Portland Pickles mascot

Dillon T. Pickle is the mascot for the Portland Pickles baseball team, in the U.S. state of Oregon.

== Description ==
Dillon T. Pickle is the mascot for the Portland Pickles baseball team. Dillon is a 7-foot-tall pickled cucumber. The "T." stands for "The".
==History==
In January 2022, Pickles mascot Dillon T. Pickle posted an inappropriate photo on Twitter during a social media takeover. The image appeared to show the mascot exposing his genitalia.
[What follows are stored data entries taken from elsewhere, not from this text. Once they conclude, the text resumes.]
theorem turns_ackArrived {t : List Byte} (h : Midway i s₀ s) (hp : s.InAck i) (ht : t.length = 7) :
    Turns i s₀ (do ackArrived (.bytes t); afterAck) s := by
  simp only [Turns, wp_bind, wp_ackArrived ht]
  have hm : Midway i s₀ { s with ackbuf := writeBytes s.ackbuf 0 t } :=
    h.of_eq ⟨rfl, rfl, rfl, rfl, rfl, rfl, rfl, rfl, rfl⟩ rfl rfl rfl
      ⟨h.buffers.1, writeBytes_wf h.buffers.2.1 0 t, h.buffers.2.2⟩ ⟨rfl, rfl⟩ rfl rfl
  simp only [State.InAck] at hp
  refine ⟨fun _ => ?_, fun _ => ?_⟩
  · rw [wp_afterAck]
    split at hp
    · rename_i hph
      rw [show ackNext _ = ackNext .idle from congrArg ackNext hph]
      exact hm.succeed (by subst hp; simp only [hph]; rfl) (.inl ⟨_, rfl⟩)
    · rename_i hph
      rw [show ackNext _ = ackNext .ackPending from congrArg ackNext hph]
      exact turns_ackAccepted hm hph hp
    · exact hp.elim
  · split at hp
    · rename_i hph
      subst hp
      exact hm.fail (by simp only [hph]; rfl) rfl (by simp only [hph]; rfl)
    · rename_i hph
      obtain ⟨c, -, hc⟩ := hp
      exact hm.fail (by simp only [hph]; rfl) (mayRaise_exchange hc rfl) (mayFailIn_dispatcher hc (.inr (.inl hph)))
    · exact hp.elim

/-- A failed response check ends the operation that reads the response. -/
theorem fail_of_inResponse (h : Midway i s₀ s) (hp : s.InResponse i) {e : Failure}
    (he : e = .readFailed ∨ responseFailure e = true) : Turned i s₀ (s.fail e) := by
  simp only [State.InResponse] at hp
  split at hp
  · rename_i hph
    subst hp
    refine h.fail (by rw [hph]; rfl) ?_ (by rw [hph]; rfl)
    rcases he with rfl | he
    · rfl
    · simp [mayRaise, he]
  · rename_i hph
    obtain ⟨c, -, hc⟩ := hp
    refine h.fail (by rw [hph]; rfl) (mayRaise_exchange hc ?_) (mayFailIn_dispatcher hc (.inr (.inr hph)))
    rcases he with rfl | he
    · rfl
    · exact responseFailure_exchange he
  · exact hp.elim

theorem turns_headerArrived {t : List Byte} (h : Midway i s₀ s) (hp : s.InResponse i) (ht : t.length = 6) :
    Turns i s₀ (headerArrived (.bytes t)) s := by
  simp only [Turns]
  rw [wp_headerArrived ht]
  have hm : Midway i s₀ { s with hdrbuf := writeBytes s.hdrbuf 0 t } :=
    h.of_eq ⟨rfl, rfl, rfl, rfl, rfl, rfl, rfl, rfl, rfl⟩ rfl rfl rfl
      ⟨h.buffers.1, h.buffers.2.1, writeBytes_wf h.buffers.2.2.1 0 t, h.buffers.2.2.2⟩ ⟨rfl, rfl⟩ rfl rfl
  rcases hv : Verdicts.header s.cfg.rxBodyCap (t.drop 1) with e | len
  · exact fail_of_inResponse hm hp (.inr (Verdicts.header_error hv))
  · exact hm.waits ⟨rfl, (Verdicts.header_ok hv).2, hp⟩

theorem Midway.withBody (h : Midway i s₀ s) (len : Byte) (b : List Byte) : Midway i s₀ (s.withBody len b) :=
  h.of_eq ⟨rfl, rfl, rfl, rfl, rfl, rfl, rfl, rfl, rfl⟩ rfl rfl rfl
    ⟨h.buffers.1, h.buffers.2.1, h.buffers.2.2.1, writeBytes_wf h.buffers.2.2.2.1 0 b, h.buffers.2.2.2.2⟩
    ⟨rfl, rfl⟩ rfl rfl

theorem Midway.withPayload (h : Midway i s₀ s) (len : Byte) (b : List Byte) : Midway i s₀ (s.withPayload len b) :=
  h.of_eq ⟨rfl, rfl, rfl, rfl, rfl, rfl, rfl, rfl, rfl⟩ rfl rfl rfl
    ⟨h.buffers.1, h.buffers.2.1, h.buffers.2.2.1, writeBytes_wf h.buffers.2.2.2.1 0 b, h.buffers.2.2.2.2⟩
    ⟨rfl, rfl⟩ rfl rfl

/-- Exchange begins, with a payload that fits, where PHASE is Idle. -/
theorem turns_exchange {cmd : Byte} (h : Midway i s₀ s) (hph : s.phase = .idle) (hi : mayCommand i cmd = true)
    (hp : (commandPayload s.cfg cmd).length ≤ s.cfg.maxPayload) :
    Turns i s₀ (exchange cmd (commandPayload s.cfg cmd)) s := by
  rw [Turns, wp_exchange hp]
  have h1 : Midway i s₀ ({ s with
      cmd := some cmd
      txbuf := writeBytes s.txbuf 0 (commandFrame cmd (commandPayload s.cfg cmd))
      txlen := some ((commandPayload s.cfg cmd).length + 9) } : State) :=
    h.of_eq ⟨rfl, rfl, rfl, rfl, rfl, rfl, rfl, rfl, rfl⟩ rfl rfl rfl ⟨writeBytes_wf h.buffers.1 0 _, h.buffers.2⟩ ⟨rfl, rfl⟩ rfl rfl
  exact (h1.phase (p := .encoded) (by simp only [hph]; rfl)).waits ⟨rfl, cmd, rfl, hi, rfl⟩

theorem turns_samExchange (h : Midway i s₀ s) (hcfg : s.cfg.InRange) (hph : s.phase = .idle)
    (hi : mayCommand i cmdSam = true) : Turns i s₀ samExchange s := by
  simp only [Turns, samExchange, wp_bind, wp_get]
  exact turns_exchange h hph hi hcfg.1

/-! ### The ends of the dispatcher commands -/

theorem mayRaise_target {t : Millis} {e : Failure} (h : parseFailure e = true) :
    mayRaise (.readPassiveTargetA t) e = true := by
  simp [mayRaise, h]

theorem turns_samFinish (h : Midway i s₀ s) (hph : s.phase = .responsePending) : Turns i s₀ samFinish s := by
  simp only [Turns, samFinish, wp_bind, wp_setPhase, wp_reply]
  exact (h.phase (by rw [hph]; rfl)).succeed rfl (.inl ⟨_, rfl⟩)

/-- GetFirmwareVersion's success criterion: PHASE goes to Done, or the command fails. -/
theorem wp_gfvCriterion {R : Failure → State → Prop} {n : Byte} (hn : s.plen = some n) (Q : Unit → State → Prop) :
    gfvCriterion.wp s Q R ↔ (n = 6 → Q () (s.setPhase .done)) ∧ (n ≠ 6 → R (.badPayloadShape n) s) := by
  simp only [gfvCriterion, wp_bind, wp_get, wp_valueOf, hn, Option.some.injEq, exists_eq_left', wp_check,
    wp_setPhase, ne_eq]

theorem turns_gfvFinish {m : Memory} {b : List Byte} {n : Byte} (h : Midway .getFirmwareVersion s₀ s)
    (hph : s.phase = .responsePending) (hn : s.plen = some n) (hb : s.rxbuf = writeBytes m 0 b)
    (hl : b.length = n.toNat + 2) (hc : b.length ≤ s.cfg.rxBodyCap) :
    Turns .getFirmwareVersion s₀ gfvFinish s := by
  simp only [Turns, gfvFinish, wp_bind, wp_gfvCriterion hn]
  refine ⟨fun h6 => ?_, fun _ => h.fail (by rw [hph]; rfl) rfl (by rw [hph]; rfl)⟩
  rw [wp_readBody (s := s.setPhase .done) (m := m) (b := b) hb hc (by subst h6; simp [hl]), wp_reply]
  exact (h.phase (by rw [hph]; rfl)).succeed rfl (.inl ⟨_, rfl⟩)

theorem turns_targetFinish {t : Millis} {m : Memory} {b : List Byte} {n : Byte}
    (h : Midway (.readPassiveTargetA t) s₀ s) (hph : s.phase = .responsePending) (hn : s.plen = some n)
    (hb : s.rxbuf = writeBytes m 0 b) (hl : b.length = n.toNat + 2) (hc : b.length ≤ s.cfg.rxBodyCap) :
    Turns (.readPassiveTargetA t) s₀ targetFinish s := by
  have hu : s.cfg.uidCap = s.capacity .uid := by simp [State.capacity, h.operands, uidCapacity]
  simp only [Turns, targetFinish, wp_bind, wp_get]
  rw [wp_validatedPayload hb hn hc (by omega)]
  refine wp_parseTarget hu (fun _ => ?_) (fun u hv hu8 huc => ?_) (fun e he => ?_)
  · rw [wp_setPhase, wp_replyTarget_false]
    exact (h.phase (by rw [hph]; rfl)).succeed rfl (.inr (.inl ⟨rfl, rfl⟩))
  · rw [wp_setPhase, wp_replyTarget_true (m := s.uidbuf) (n := u) rfl (by simp at hu8 ⊢; omega) rfl (hu ▸ huc)]
    -- the UID is in UIDBUF only until the reply that ends the operation
    have h0 := (h.phase (p := .done) (by rw [hph]; rfl)).succeed (st := statusOk)
      (d := ((b.take n.toNat).drop 8).take u.toNat) rfl (.inl ⟨_, rfl⟩)
    rw [State.succeed_eq] at h0 ⊢
    exact h0
  · exact h.fail (by rw [hph]; rfl) (mayRaise_target (Verdicts.target_error he)) (by rw [hph]; rfl)

theorem turns_beginFinish {c n : Byte} (h : Midway .beginOp s₀ s) (hcfg : s.cfg.InRange)
    (hph : s.phase = .responsePending) (hn : s.plen = some n) :
    Turns .beginOp s₀ (beginFinish c) s := by
  simp only [Turns, beginFinish, wp_ite, wp_bind, wp_gfvCriterion hn, wp_setPhase, wp_modify]
  refine ⟨fun _ => ⟨fun _ => ?_, fun _ => h.fail (by rw [hph]; rfl) rfl (by rw [hph]; rfl)⟩,
    fun _ => turns_samFinish h hph⟩
  have h1 : Midway .beginOp s₀ ((s.setPhase .done).setPhase .idle) := (h.phase (by rw [hph]; rfl)).phase rfl
  refine turns_samExchange (h1.of_eq ⟨rfl, rfl, rfl, rfl, rfl, rfl, rfl, rfl, rfl⟩ rfl rfl rfl ?_ ⟨rfl, rfl⟩ rfl rfl) hcfg rfl rfl
  exact ⟨List.Pairwise.nil, List.Pairwise.nil, List.Pairwise.nil, List.Pairwise.nil, h.buffers.2.2.2.2⟩

/-- Where ReadResponse goes on. -/
def responseNext : Phase → Rule Unit
  | .idle => do reply statusOk (← validatedPayload)
  | .responsePending => responseAccepted
  | _ => bug .noSuchPoint

theorem wp_afterResponse {R : Failure → State → Prop} (Q : Unit → State → Prop) :
    afterResponse.wp s Q R ↔ (responseNext s.phase).wp s Q R := by
  simp only [afterResponse, wp_bind, wp_get]
  cases s.phase <;> exact Iff.rfl

theorem turns_responseAccepted {m : Memory} {b : List Byte} {n : Byte} (h : Midway i s₀ s) (hcfg : s.cfg.InRange)
    (hph : s.phase = .responsePending) (hx : s.InExchange i) (hn : s.plen = some n) (hb : s.rxbuf = writeBytes m 0 b)
    (hl : b.length = n.toNat + 2) (hc : b.length ≤ s.cfg.rxBodyCap) : Turns i s₀ responseAccepted s := by
  obtain ⟨c, hcmd, hi⟩ := hx
  simp only [Turns, responseAccepted, wp_bind, wp_get, wp_valueOf, hcmd, Option.some.injEq, exists_eq_left', wp_check,
    wp_readBodyByte hb hc (show 1 < b.length by omega)]
  refine ⟨fun _ => ?_, fun _ => h.fail (by rw [hph]; rfl) (mayRaise_exchange hi ?_)
    (mayFailIn_dispatcher hi (.inr (.inr hph)))⟩
  · rw [h.operands]
    rcases mayCommand_cases hi with ⟨rfl, -⟩ | ⟨rfl, -⟩ | ⟨rfl, -⟩ | ⟨t, rfl, -⟩
    · exact turns_beginFinish h hcfg hph hn
    · exact turns_gfvFinish h hph hn hb hl hc
    · exact turns_samFinish h hph
    · exact turns_targetFinish h hph hn hb hl hc
  · simp [exchangeFailure, mismatchFailure]

theorem turns_bodyArrived {len : Byte} {b : List Byte} (h : Midway i s₀ s) (hcfg : s.cfg.InRange)
    (hp : s.InResponse i) (hl : b.length = len.toNat + 2) (hc : b.length ≤ s.cfg.rxBodyCap) :
    Turns i s₀ (do bodyArrived len (.bytes b); afterResponse) s := by
  rw [Turns, wp_bind, wp_bodyArrived hl hc]
  rcases hv : Verdicts.body tfiCtrl len b with e | v
  · exact fail_of_inResponse (h.withBody len b) hp (.inr (Verdicts.body_error hv))
  · have hm := h.withPayload len b
    rw [afterVerdict_ok, wp_afterResponse]
    simp only [State.InResponse] at hp
    split at hp
    · rename_i hph
      rw [show responseNext (s.withPayload len b).phase = responseNext .idle from congrArg responseNext hph]
      simp only [responseNext, wp_bind, wp_reply]
      rw [wp_validatedPayload (s := s.withPayload len b) (m := s.rxbuf) (b := b) (len := len) rfl rfl hc (by omega)]
      exact hm.succeed (by subst hp; rw [show (s.withPayload len b).phase = .idle from hph]; rfl) (.inl ⟨_, rfl⟩)
    · rename_i hph
      rw [show responseNext (s.withPayload len b).phase = responseNext .responsePending from congrArg responseNext hph]
      exact turns_responseAccepted hm hcfg hph hp rfl (m := s.rxbuf) rfl hl hc
    · exact hp.elim

/-! ### One event -/

/-- An answer that an agent can give to a call. -/
def Answer.Fits : Call → Answer → Prop
  | .write _ _, .written _ => True
  | .read n _, .bytes t => t.length = n
  | .read _ _, .readFailed => True
  | .clock, .time _ => True
  | _, _ => False

/-- An operation that waits at a point of its rule goes on from any answer its call can have. -/
theorem turns_resume {c : Call} {k : Resume} {a : Answer} (h : Midway i s₀ s) (hcfg : s.cfg.InRange)
    (hp : s.AtPoint i c k) (ha : a.Fits c) : Turns i s₀ (resume k a) s := by
  cases k with
  | frameWritten =>
    obtain ⟨hph, cmd, hcmd, hi, rfl⟩ := hp
    match a, ha with
    | .written false, _ =>
      exact h.fail (by rw [hph]; rfl) (mayRaise_exchange hi rfl) (mayFailIn_dispatcher hi (.inl hph))
    | .written true, _ =>
      simp only [Turns, resume, frameWritten, wp_bind, wp_setPhase]
      exact turns_pollStart ((h.phase (p := .transmitted) (by rw [hph]; rfl)).phase (p := .ackPending) rfl)
        ⟨⟨cmd, hcmd, hi⟩, rfl⟩
  | pollStarted =>
    obtain ⟨rfl, hp⟩ := hp
    match a, ha with
    | .time t, _ =>
      simp only [Turns, resume, pollStarted, wp_bind, wp_modify]
      exact turns_pollSample (h.of_eq ⟨rfl, rfl, rfl, rfl, rfl, rfl, rfl, rfl, rfl⟩ rfl rfl rfl h.buffers ⟨rfl, rfl⟩ rfl rfl) hp
        ⟨t, rfl⟩
  | sampled =>
    obtain ⟨rfl, hp, h0⟩ := hp
    match a, ha with
    | .bytes t, ht => exact turns_pollSampled h hp h0 ht
    | .readFailed, _ => exact fail_of_inPoll h hp (.inl rfl)
  | timed =>
    obtain ⟨rfl, hp, h0, hl⟩ := hp
    match a, ha with
    | .time t, _ => exact turns_pollTimed h hp h0 hl
  | ackArrived =>
    obtain ⟨rfl, hp⟩ := hp
    match a, ha with
    | .bytes t, ht => exact turns_ackArrived h hp ht
    | .readFailed, _ =>
      simp only [State.InAck] at hp
      show Turned i s₀ (s.fail .readFailed)
      split at hp
      · rename_i hph
        subst hp
        exact h.fail (by rw [hph]; rfl) rfl (by rw [hph]; rfl)
      · rename_i hph
        obtain ⟨c, -, hi⟩ := hp
        exact h.fail (by rw [hph]; rfl) (mayRaise_exchange hi rfl) (mayFailIn_dispatcher hi (.inr (.inl hph)))
      · exact hp.elim
  | headerArrived =>
    obtain ⟨rfl, hp⟩ := hp
    match a, ha with
    | .bytes t, ht => exact turns_headerArrived h hp ht
    | .readFailed, _ => exact fail_of_inResponse h hp (.inl rfl)
  | bodyArrived len =>
    obtain ⟨rfl, hc, hp⟩ := hp
    match a, ha with
    | .bytes t, ht =>
      have ht : t.length = len.toNat + 2 := ht
      exact turns_bodyArrived h hcfg hp ht (by simpa [ht] using hc)
    | .readFailed, _ => exact fail_of_inResponse h hp (.inl rfl)

end Sys2Proof.Machine
end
In February 2022, the mascot costume for Dillon T. Pickle was stolen after delivery in a case of package theft. The team had been playing in the Dominican Republic and the luggage containing the mascot costume was separated from the team. After being found by the airline, it was shipped to the wrong address in Portland and subsequently stolen off the front porch. It was eventually dropped off at Voodoo Doughnut by a person wishing to remain anonymous. The incident attracted the attention of some national media, who covered the saga in an amused fashion.

Dillon T. Pickle was the Grand Marshal of the Starlight Parade in 2025. Dillon T. Pickle won in the Best Mascot category of Willamette Weeks annual 'Best of Portland' readers' poll in 2025 and 2026.

Portland Pickles sells bobbleheads of the mascot.